These are the key concepts you need to understand to accurately answer the question.

Probability Calculations
When dealing with normal distributions, one of the primary tasks is to calculate probabilities or the chance of certain events happening. In the given exercise, we are tasked with finding the probabilities linked to specific cholesterol levels, given that the levels follow a normal distribution. This probability calculation often requires transforming the actual data points using a Z-score formula and then using the standard normal distribution to find probabilities.
  • Finding the probability: We determine how likely a specific outcome is, say, whether a cholesterol value is less than or greater than some threshold.

  • Probabilities with Z-scores: Once we calculate the Z-score, we can use standard tables or software to find the probabilities associated with those scores.
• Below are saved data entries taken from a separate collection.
/-- A write to a multicast window by a writer that R197 lets reach it (R301); it waits while the streets of a quarter that it
goes to stand (R309, R459). -/
def execMulticastWrite (w : Writer) (q : QuarterNo) (g : Fin 64) (o : BitVec 25) (data : List Byte) (s : State) : Ans :=
  .next (if s.mayCtl w q.val then
      if s.multicastOpen q.val g.val then s.multicast (s.writerWho w) q.val g.val o.toNat data else s
    else s.deniedCtl w (mcWindow q.val g.val + o.toNat) true)

/-! ## In-network sums (R303 to R308) -/

/-- One addition of a reduction: its value and its conditions NV, OF, NX and SAT (R112, R303). -/
def addLane (kind : Bool) (a b : BitVec 32) : BitVec 32 × BitVec 4 :=
  if kind then
    let r := intClamp 32 true flagSAT (a.toInt + b.toInt)
    (BitVec.ofNat 32 r.1, if r.2 = 0 then 0 else 8)
  else
    let r := add32 a b
    let has (f : BitVec 7) (v : BitVec 4) : BitVec 4 := if r.2 &&& f = 0 then 0 else v
    (r.1, has flagNV 1 ||| has flagOF 2 ||| has flagNX 4)

/-- Folds one packet's lanes into another's (R305). -/
def combine (a b : RPacket) : RPacket :=
  let sum (i : Nat) : BitVec 32 × BitVec 4 :=
    let x := nth a.lanes i 0
    let y := nth b.lanes i 0
    if bit a.mask i && bit b.mask i then addLane a.kind x y else if bit b.mask i then (y, 0) else (x, 0)
  { a with
    mask := a.mask ||| b.mask
    lanes := Vector.ofFn fun (i : Fin 16) => (sum i.val).1
    cnt := a.cnt + b.cnt
    flags := (List.range 16).foldl (fun f i => f ||| (sum i).2) (a.flags ||| b.flags) }

/-- A quarter's tag entry. -/
def State.rtag (s : State) (q i : Nat) : RTag := Tab.read .reset i (s.quarter q).rtags

/-- Changes a quarter's tag entry. -/
def State.modRtag (s : State) (q i : Nat) (f : RTag → RTag) : State :=
  s.modQuarter q fun x => { x with rtags := Tab.write i (f (Tab.read .reset i x.rtags)) x.rtags }

/-- Whether DEST names memory that a tag may have: an HBM4 stack, a block store, a tile memory or another device, at a
multiple of 64 (R303). -/
def State.destOk (s : State) (dest : Nat) : Bool :=
  dest % 64 = 0 &&
  (!s.isLocal dest || match regionOf (devAddr dest) with
    | .hbm _ => true
    | .store _ => true
    | .tmem _ => true
    | _ => false)

/-- Whether an entry serves a tag for a partition (R303, R308). -/
def State.tagServes (s : State) (e : RTag) (tag : BitVec 16) (part : PartNo) : Bool :=
  e.v && s.destOk e.dest.toNat && e.tag == tag && e.part == part

/-- Counts a discarded packet in an entry (R308). -/
def State.dropTag (s : State) (q i : Nat) : State := s.modRtag q i fun e => { e with drop := satInc e.drop }

/-- The quarter that holds a tag's destination; the source quarter for one on another device (R303). -/
def State.homeQuarter (s : State) (dest src : Nat) : Nat :=
  if s.isLocal dest then
    match regionOf (devAddr dest) with
    | .hbm q => q
    | .store k => k / 64
    | .tmem t => t / 1024
    | _ => src
  else src

/-- Injects partials of one run under a tag at a source quarter, where its entry serves them, onto the path to their home
(R289, R290, R304, R308). -/
def State.inject (s : State) (who : Who) (part : PartNo) (epoch : BitVec 32) (q : Nat) (tag : BitVec 16) (kind : Bool)
    (run : Nat) (mask : BitVec 16) (lanes : Vector (BitVec 32) 16) (route : Goal → List Stop) : State :=
  let i := tag.toNat % 4096
  let e := s.rtag q i
  let a := (e.dest.toNat + 64 * run) % 2 ^ 56
  if !s.tagServes e tag part then (s.dropTag q i).violation who none a true 6
  else if e.kind != kind then (s.dropTag q i).partViolation who a true 6
  else
    let dest := e.dest.toNat
    { s with rpackets := s.rpackets ++
      [{ tag, part, epoch, home := s.homeQuarter dest q, kind, dest, run, mask, lanes
         cnt := (List.range 16).countP fun l => bit mask l, flags := 0, path := route (s.goalOf a) }] }

/-- Address of a reduction injection window. -/
def rtWindow (q i : Nat) : Nat := 0xF0000000000 + q * 0x100000000 + 0x48000000 + i * 0x8000

/-- The partition for which a writer injects: its own, or, for the Square, the one that runs in the quarter. -/
def State.writerPart (s : State) (w : Writer) (q : Nat) : PartNo :=
  match w with
  | .tile t => (s.tile t).part
  | _ => (s.quarter q).running.getD 0

/-- A write to the injection window: one element, or two for an aligned 8-byte write; other sizes and misaligned writes
are absorbed and recorded (R195, R304). The entries stand at the base die, from where the partials go out by the edge ring. -/
def State.injectWrite (s : State) (who : Who) (part : PartNo) (q i o : Nat) (data : List Byte) : State :=
  let e := s.rtag q i
  let tag : BitVec 16 := setFld e.tag 0 12 i
  let el := o / 4
  let l := el % 16
  if (data.length = 4 ∧ o % 4 = 0) ∨ (data.length = 8 ∧ o % 8 = 0) then
    let w (k : Nat) : BitVec 32 := BitVec.ofNat 32 (leNat ((data.drop (4 * k)).take 4))
    let two := data.length == 8
    let lanes : Vector (BitVec 32) 16 := (Vector.replicate 16 0).setIfInBounds l (w 0)
    let lanes := if two then lanes.setIfInBounds (l + 1) (w 1) else lanes
    let mask : BitVec 16 := (if two then 3 else 1) <<< l
    s.inject who part (Tab.read 0 part.toNat (s.quarter q).pepoch) q tag e.kind (el / 16) mask lanes (ringPath q)
  else s.violation who none (s.cityOf (rtWindow q i + o)) true 6

/-- A write to a tag's injection window by a writer that R197 lets reach it (R304). -/
def execReductionInjectWrite (w : Writer) (q : QuarterNo) (i : BitVec 12) (o : BitVec 15) (data : List Byte) (s : State) :
    Ans :=
  .next (if s.mayCtl w q.val then s.injectWrite (s.writerWho w) (s.writerPart w q.val) q.val i.toNat o.toNat data
    else s.deniedCtl w (rtWindow q.val i.toNat + o.toNat) true)

/-- The stops from the first one on that the paths of two packets share: from there they go one way. -/
def RPacket.meets (a b : RPacket) : List Stop := a.path.dropWhile fun x => !b.path.contains x

/-- Whether two packets under way have one tag and run, would land under one entry, and pass one output queue (R305). -/
def RPacket.joins (a b : RPacket) : Bool :=
  a.tag == b.tag && a.run == b.run && a.part == b.part && a.epoch == b.epoch && a.home == b.home && a.kind == b.kind
    && a.dest == b.dest && !(a.meets b).isEmpty

/-- The packet at place b reaches the first output queue that it shares with the packet at place a, which waits there, and is
folded into it (R305). -/
def execReductionCombine (a b : Nat) (s : State) : Ans :=
  .next (match s.rpackets[a]?, s.rpackets[b]? with
    | some x, some y =>
      if a ≠ b ∧ x.joins y ∧ s.roadOpen y.path then
        { s with rpackets := (s.rpackets.set a { combine x y with path := x.meets y }).eraseIdx b }
      else s
    | _, _ => s)

/-- Adds a lane to its word at the home, as one operation of the word's operation unit; a word with an uncorrectable
error stays as it is (R183, R205, R306). -/
def State.landLane (s : State) (w : Who) (kind : Bool) (a : Nat) (v : BitVec 32) : State × BitVec 4 :=
  match s.access w a with
  | .absorb => (s, 0)
  | .deny _ => (s.violation w (s.ownerOf a) (s.cityOf a) true 6, 0)
  | .serve =>
    let (s1, bs, bad) := s.readHome w a 4
    if bad then (s1, 0)
    else
      let r := addLane kind (BitVec.ofNat 32 (leNat bs)) v
      ((s1.bufferLine a true).storeMem w a (natBytes 4 r.1.toNat), r.2)

/-- Lands a packet's lanes at a local destination. -/
def State.landLanes (s : State) (w : Who) (p : RPacket) : State × BitVec 4 :=
  ((List.range 16).filter fun l => bit p.mask l).foldl (fun (x : State × BitVec 4) l =>
    let (s1, f) := x.1.landLane w p.kind (devAddr p.dest + 64 * p.run + 4 * l) (nth p.lanes l 0)
    (s1, x.2 ||| f)) (s, p.flags)

/-- A group entry as an edge die holds it (R358). -/
def State.rgroup (s : State) (e : Nat) (g : BitVec 16) : RGroup := Tab.read .reset (g.toNat % 1024) (s.edge e).groups

/-- Changes a group entry of an edge die. -/
def State.modRgroup (s : State) (e : Nat) (g : BitVec 16) (f : RGroup → RGroup) : State :=
  s.modEdge e fun x => { x with groups := Tab.write (g.toNat % 1024) (f (Tab.read .reset (g.toNat % 1024) x.groups)) x.groups }

/-- The packets of n bytes from an address, at most 256 B each. -/
def returnPieces : Nat → Nat → Nat → List (Nat × Nat)
  | 0, _, _ => []
  | fuel + 1, o, n => if n = 0 then [] else (o, Nat.min 256 n) :: returnPieces fuel (o + 256) (n - 256)

/-- A third's group entry by which a root returns the sums of a tag (R360). -/
def State.returnEntry (s : State) (e : Nat) (part : PartNo) (tag : BitVec 16) (dest : Nat) : Option RGroup :=
  ((s.edge e).groups.find? fun g => g.2.v && g.2.root && g.2.ret && g.2.tag == tag && g.2.part == part
    && g.2.retaddr.toNat == devAddr dest).map (·.2)

/-- The CHILD ports of a third. -/
def RGroup.childPorts (g : RGroup) (e : Nat) : List Nat := (List.range 18).filter fun p => bit g.child p && decide (p / 6 = e)

/-- The pieces of the sums that a group returns (R360). -/
def RGroup.pieces (g : RGroup) : List (Nat × Nat) := returnPieces (4 * g.nelem.toNat / 256 + 1) 0 (4 * g.nelem.toNat)

/-- A root whose tag is done returns the sums on every CHILD port of each third, and counts at RETNOTE once all of those packets
have gone out (R360). -/
def State.returnSums (s : State) (part : PartNo) (tag : BitVec 16) (dest : Nat) : State :=
  let who : Who := { src := 7, num := 0, part := some part, user := false }
  let left := ((List.range 3).map fun e => match s.returnEntry e part tag dest with
    | none => 0
    | some g => (g.childPorts e).length * g.pieces.length).sum
  let s' := (List.range 3).foldl (fun (s : State) e =>
    match s.returnEntry e part tag dest with
    | none => s
    | some g =>
      g.pieces.foldl (fun (s : State) pc =>
        let (s, bs, _) := s.readSpan who (g.retaddr.toNat + pc.1) pc.2
        (g.childPorts e).foldl (fun (s : State) p =>
          s.sendVia p { (s.requestPacket 0x0A part (s.homeEpoch part g.retaddr.toNat) (s.cityOf (g.retaddr.toNat + pc.1))
            (BitVec.ofNat 64 (g.group.toNat * 65536 + g.ggen.toNat * 0x100000000)) bs 0) with ddev := s.devnum }) s) s) s
  match s.returnEntry 0 part tag dest with
  | none => s'
  | some g =>
    if left ≠ 0 then { s' with returns := s'.returns ++ [{ group := g.group, part, note := g.retnote.toNat, left }] }
    else if g.retnote ≠ 0 then s'.countWord who (g.retnote.toNat / 8 * 8) 1
    else s'

/-- LANDED grows; when it reaches EXPECT the entry is done, and its counted word advances (R307). -/
def State.tagLanded (s : State) (q i : Nat) (cnt : Nat) (flags : BitVec 4) (part : PartNo) (epoch : BitVec 32) : State :=
  let s := s.modRtag q i fun e =>
    let landed := e.landed + BitVec.ofNat 40 cnt
    { e with landed, done := e.done || landed == e.expect
             nv := e.nv || bit flags 0, of := e.of || bit flags 1, nx := e.nx || bit flags 2, sat := e.sat || bit flags 3 }
  let e := s.rtag q i
  if e.landed = e.expect then
    let who : Who := { src := 7, num := 0, part := some part, user := false }
    let s := if e.note ≠ 0 then s.countCity who .other part epoch e.note.toNat 1 else s
    if s.isLocal e.dest.toNat then s.returnSums part e.tag e.dest.toNat else s
  else s

/-- The conditions of a switch's additions come into the tag entries through which this device adds to the group (R94, R303,
R359). DEDUCED (log entry 139). -/
def State.flagGroup (s : State) (group : BitVec 16) (part : PartNo) (flags : BitVec 4) : State :=
  if flags = 0 then s
  else
    let mine (e : RTag) : Bool := e.v && e.group == group && e.part == part && !s.isLocal e.dest.toNat
    let flag (e : RTag) : RTag :=
      { e with nv := e.nv || bit flags 0, of := e.of || bit flags 1, nx := e.nx || bit flags 2, sat := e.sat || bit flags 3 }
    { s with quarters := s.quarters.map fun x =>
      (x.1, { x.2 with rtags := x.2.rtags.map fun y => (y.1, if mine y.2 then flag y.2 else y.2) }) }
This process simplifies finding the probability of any given distribution, as long as the data is normally distributed. For part (a) of the exercise, we found that there is a 92.36% chance the cholesterol level is at most 250 mg/dL.
Standard Normal Distribution
The standard normal distribution is a fundamental concept in statistics, representing a normal distribution with a mean of 0 and a standard deviation of 1. It is the basis for the Z-score calculation and serves as a universal standard for comparing different data sets. By converting any normal distribution to a standard form, we enable easy probability calculations regardless of the original mean or standard deviation.
  • Standard transformation: This transformation involves converting any real-life normal distribution to standard normal form using the formula: \( Z = \frac{X - \mu}{\sigma} \).

  • Use of standard tables: Once you have the Z-score, you can find probabilities using tables that represent areas under the standard curve, which reflect probabilities.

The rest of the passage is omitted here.